• Exercise prompt
Word for word, restate the lines from the start of the data below through the line containing "the edges. -/".

• Provided data

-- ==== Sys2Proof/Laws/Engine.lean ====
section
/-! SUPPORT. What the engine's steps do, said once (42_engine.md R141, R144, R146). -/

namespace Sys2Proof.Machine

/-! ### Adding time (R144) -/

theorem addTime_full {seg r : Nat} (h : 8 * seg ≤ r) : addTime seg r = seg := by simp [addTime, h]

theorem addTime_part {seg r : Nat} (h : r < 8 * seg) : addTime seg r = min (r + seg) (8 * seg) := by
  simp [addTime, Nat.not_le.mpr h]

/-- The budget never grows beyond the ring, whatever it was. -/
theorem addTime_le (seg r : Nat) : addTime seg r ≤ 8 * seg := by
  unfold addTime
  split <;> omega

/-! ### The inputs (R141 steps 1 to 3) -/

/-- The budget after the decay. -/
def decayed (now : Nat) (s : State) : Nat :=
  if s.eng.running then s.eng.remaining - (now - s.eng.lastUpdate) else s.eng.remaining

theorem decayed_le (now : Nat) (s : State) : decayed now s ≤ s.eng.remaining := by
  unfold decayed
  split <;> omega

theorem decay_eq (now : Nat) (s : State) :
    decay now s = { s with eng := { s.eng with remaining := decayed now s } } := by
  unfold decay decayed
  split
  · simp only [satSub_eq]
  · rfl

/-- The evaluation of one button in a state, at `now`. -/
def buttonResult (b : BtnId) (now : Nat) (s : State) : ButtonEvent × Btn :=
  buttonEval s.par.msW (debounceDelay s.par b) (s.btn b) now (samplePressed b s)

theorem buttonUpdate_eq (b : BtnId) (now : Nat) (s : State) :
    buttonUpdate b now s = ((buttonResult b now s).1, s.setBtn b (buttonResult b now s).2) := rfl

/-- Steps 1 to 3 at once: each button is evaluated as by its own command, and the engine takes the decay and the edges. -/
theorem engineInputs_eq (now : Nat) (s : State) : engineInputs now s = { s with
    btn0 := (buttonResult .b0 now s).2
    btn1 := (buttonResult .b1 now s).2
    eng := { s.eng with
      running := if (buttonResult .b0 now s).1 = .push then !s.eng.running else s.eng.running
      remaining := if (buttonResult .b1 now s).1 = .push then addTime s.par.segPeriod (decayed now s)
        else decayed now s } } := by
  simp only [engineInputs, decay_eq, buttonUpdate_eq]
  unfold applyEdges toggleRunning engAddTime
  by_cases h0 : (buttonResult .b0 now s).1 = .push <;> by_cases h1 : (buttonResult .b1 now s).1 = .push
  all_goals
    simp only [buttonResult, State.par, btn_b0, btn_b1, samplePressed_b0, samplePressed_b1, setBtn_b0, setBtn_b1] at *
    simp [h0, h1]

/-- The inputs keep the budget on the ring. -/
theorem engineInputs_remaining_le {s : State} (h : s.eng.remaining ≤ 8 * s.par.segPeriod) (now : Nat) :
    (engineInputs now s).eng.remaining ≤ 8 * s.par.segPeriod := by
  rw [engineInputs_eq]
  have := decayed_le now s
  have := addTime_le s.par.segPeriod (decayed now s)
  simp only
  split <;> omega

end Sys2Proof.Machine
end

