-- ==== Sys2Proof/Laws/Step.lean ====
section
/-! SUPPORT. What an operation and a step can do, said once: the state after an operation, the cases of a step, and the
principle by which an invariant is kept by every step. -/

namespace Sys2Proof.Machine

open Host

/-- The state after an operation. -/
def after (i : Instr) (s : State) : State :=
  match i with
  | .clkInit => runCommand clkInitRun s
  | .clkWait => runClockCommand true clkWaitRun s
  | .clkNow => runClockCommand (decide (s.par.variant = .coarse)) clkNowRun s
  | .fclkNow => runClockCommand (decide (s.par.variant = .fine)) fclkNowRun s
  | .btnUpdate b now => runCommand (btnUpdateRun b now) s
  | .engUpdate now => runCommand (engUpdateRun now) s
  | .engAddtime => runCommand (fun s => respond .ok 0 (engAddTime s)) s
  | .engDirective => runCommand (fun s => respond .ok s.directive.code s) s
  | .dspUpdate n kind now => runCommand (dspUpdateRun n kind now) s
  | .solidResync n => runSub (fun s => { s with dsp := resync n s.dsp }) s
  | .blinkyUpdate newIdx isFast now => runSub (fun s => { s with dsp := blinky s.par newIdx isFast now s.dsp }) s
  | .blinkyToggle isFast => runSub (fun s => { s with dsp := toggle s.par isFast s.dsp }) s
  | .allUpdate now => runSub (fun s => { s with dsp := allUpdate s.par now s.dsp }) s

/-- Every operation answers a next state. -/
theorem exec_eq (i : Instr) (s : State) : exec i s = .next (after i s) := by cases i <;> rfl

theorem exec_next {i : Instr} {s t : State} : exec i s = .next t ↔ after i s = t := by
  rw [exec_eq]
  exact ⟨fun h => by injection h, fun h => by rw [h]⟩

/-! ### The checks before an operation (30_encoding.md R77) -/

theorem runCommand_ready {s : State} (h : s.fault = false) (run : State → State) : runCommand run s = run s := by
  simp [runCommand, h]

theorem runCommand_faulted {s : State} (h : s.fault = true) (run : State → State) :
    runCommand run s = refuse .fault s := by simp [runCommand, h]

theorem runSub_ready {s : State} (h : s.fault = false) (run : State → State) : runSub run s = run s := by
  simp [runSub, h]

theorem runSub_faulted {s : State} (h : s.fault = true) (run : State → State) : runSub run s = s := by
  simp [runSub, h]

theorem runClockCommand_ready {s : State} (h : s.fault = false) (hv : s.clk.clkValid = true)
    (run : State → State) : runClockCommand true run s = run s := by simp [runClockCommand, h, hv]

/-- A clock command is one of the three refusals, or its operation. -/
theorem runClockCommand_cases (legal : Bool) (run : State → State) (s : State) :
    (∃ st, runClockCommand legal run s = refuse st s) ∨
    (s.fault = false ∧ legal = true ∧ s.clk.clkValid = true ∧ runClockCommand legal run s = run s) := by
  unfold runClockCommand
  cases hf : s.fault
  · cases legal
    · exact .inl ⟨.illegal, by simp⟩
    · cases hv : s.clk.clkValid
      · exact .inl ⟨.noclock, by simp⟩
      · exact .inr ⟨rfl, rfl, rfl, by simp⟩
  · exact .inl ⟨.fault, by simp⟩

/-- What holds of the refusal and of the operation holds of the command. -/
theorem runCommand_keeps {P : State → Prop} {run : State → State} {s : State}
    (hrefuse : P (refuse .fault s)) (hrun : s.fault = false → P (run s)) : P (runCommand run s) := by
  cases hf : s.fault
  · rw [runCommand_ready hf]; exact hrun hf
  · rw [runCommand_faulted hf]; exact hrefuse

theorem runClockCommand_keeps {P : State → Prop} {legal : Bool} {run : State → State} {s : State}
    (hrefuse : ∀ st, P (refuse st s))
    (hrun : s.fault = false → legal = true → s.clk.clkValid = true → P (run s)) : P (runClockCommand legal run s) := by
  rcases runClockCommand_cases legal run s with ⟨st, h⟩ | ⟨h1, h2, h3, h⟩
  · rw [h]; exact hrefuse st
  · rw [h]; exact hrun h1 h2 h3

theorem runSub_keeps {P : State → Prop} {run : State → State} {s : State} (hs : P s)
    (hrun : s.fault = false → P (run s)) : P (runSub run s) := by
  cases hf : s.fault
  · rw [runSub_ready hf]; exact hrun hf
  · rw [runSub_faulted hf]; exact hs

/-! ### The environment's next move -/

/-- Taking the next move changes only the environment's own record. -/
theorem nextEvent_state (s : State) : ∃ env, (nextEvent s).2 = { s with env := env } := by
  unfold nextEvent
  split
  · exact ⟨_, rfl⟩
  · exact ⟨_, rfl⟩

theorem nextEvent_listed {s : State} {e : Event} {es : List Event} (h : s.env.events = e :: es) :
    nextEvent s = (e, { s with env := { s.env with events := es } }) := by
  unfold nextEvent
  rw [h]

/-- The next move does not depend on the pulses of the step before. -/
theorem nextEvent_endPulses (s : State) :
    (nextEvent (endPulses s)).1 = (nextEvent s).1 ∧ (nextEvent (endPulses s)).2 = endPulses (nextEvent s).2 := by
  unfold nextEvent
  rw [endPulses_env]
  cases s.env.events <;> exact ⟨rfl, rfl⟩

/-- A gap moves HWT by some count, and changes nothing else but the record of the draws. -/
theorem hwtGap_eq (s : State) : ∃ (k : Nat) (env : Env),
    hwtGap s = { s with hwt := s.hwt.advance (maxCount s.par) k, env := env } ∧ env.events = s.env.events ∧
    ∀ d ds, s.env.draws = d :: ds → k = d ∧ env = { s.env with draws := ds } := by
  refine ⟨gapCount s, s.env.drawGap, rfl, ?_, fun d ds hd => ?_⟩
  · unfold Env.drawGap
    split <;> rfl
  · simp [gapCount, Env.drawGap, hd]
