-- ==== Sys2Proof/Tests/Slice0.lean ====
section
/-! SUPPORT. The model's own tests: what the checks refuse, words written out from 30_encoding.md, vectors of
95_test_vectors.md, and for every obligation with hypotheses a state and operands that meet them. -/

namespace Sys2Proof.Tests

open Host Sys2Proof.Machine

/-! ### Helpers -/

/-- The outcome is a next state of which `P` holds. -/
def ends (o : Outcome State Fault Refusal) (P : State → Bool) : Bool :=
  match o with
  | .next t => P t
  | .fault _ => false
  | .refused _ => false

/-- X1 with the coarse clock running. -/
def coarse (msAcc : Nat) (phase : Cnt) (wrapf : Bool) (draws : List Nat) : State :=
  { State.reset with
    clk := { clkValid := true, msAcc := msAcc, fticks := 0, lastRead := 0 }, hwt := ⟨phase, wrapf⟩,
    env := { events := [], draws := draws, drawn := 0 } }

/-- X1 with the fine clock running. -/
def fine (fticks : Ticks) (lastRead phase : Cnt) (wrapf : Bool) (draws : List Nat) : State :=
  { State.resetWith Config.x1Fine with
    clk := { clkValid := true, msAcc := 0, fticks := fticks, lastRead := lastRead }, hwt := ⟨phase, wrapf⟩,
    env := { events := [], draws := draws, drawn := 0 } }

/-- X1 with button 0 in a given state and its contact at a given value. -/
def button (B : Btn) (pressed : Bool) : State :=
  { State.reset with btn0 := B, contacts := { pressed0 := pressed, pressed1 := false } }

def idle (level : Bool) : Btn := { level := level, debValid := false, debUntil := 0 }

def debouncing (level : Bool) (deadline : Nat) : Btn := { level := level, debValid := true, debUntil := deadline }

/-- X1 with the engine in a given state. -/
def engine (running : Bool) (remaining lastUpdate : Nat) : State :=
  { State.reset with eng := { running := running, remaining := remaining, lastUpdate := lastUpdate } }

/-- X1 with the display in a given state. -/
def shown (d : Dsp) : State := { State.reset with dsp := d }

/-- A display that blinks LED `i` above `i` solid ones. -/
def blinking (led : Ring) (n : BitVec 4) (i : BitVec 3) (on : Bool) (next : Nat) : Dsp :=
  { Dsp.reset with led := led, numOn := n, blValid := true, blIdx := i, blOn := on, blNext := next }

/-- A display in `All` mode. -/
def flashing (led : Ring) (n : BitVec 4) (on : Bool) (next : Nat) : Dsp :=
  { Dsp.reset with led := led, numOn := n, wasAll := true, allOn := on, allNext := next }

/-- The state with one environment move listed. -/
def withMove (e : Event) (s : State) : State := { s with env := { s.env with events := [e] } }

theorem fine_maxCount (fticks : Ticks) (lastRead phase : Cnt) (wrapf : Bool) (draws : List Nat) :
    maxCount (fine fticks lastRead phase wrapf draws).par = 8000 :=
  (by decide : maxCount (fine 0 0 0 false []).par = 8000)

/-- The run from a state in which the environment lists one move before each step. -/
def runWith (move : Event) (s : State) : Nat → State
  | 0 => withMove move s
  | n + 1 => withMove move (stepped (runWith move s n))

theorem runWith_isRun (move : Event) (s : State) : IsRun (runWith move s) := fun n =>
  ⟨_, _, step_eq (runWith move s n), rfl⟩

• Task answer
-- ==== Sys2Proof/Laws/Engine.lean ====
section
/-! SUPPORT. What the engine's steps do, said once (42_engine.md R141, R144, R146). -/

namespace Sys2Proof.Machine

/-! ### Adding time (R144) -/

theorem addTime_full {seg r : Nat} (h : 8 * seg ≤ r) : addTime seg r = seg := by simp [addTime, h]

theorem addTime_part {seg r : Nat} (h : r < 8 * seg) : addTime seg r = min (r + seg) (8 * seg) := by
  simp [addTime, Nat.not_le.mpr h]

/-- The budget never grows beyond the ring, whatever it was. -/
theorem addTime_le (seg r : Nat) : addTime seg r ≤ 8 * seg := by
  unfold addTime
  split <;> omega

/-! ### The inputs (R141 steps 1 to 3) -/

/-- The budget after the decay. -/
def decayed (now : Nat) (s : State) : Nat :=
  if s.eng.running then s.eng.remaining - (now - s.eng.lastUpdate) else s.eng.remaining

theorem decayed_le (now : Nat) (s : State) : decayed now s ≤ s.eng.remaining := by
  unfold decayed
  split <;> omega

theorem decay_eq (now : Nat) (s : State) :
    decay now s = { s with eng := { s.eng with remaining := decayed now s } } := by
  unfold decay decayed
  split
  · simp only [satSub_eq]
  · rfl

/-- The evaluation of one button in a state, at `now`. -/
def buttonResult (b : BtnId) (now : Nat) (s : State) : ButtonEvent × Btn :=
  buttonEval s.par.msW (debounceDelay s.par b) (s.btn b) now (samplePressed b s)

theorem buttonUpdate_eq (b : BtnId) (now : Nat) (s : State) :
    buttonUpdate b now s = ((buttonResult b now s).1, s.setBtn b (buttonResult b now s).2) := rfl

/-- Steps 1 to 3 at once: each button is evaluated as by its own command, and the engine takes the decay and the edges. -/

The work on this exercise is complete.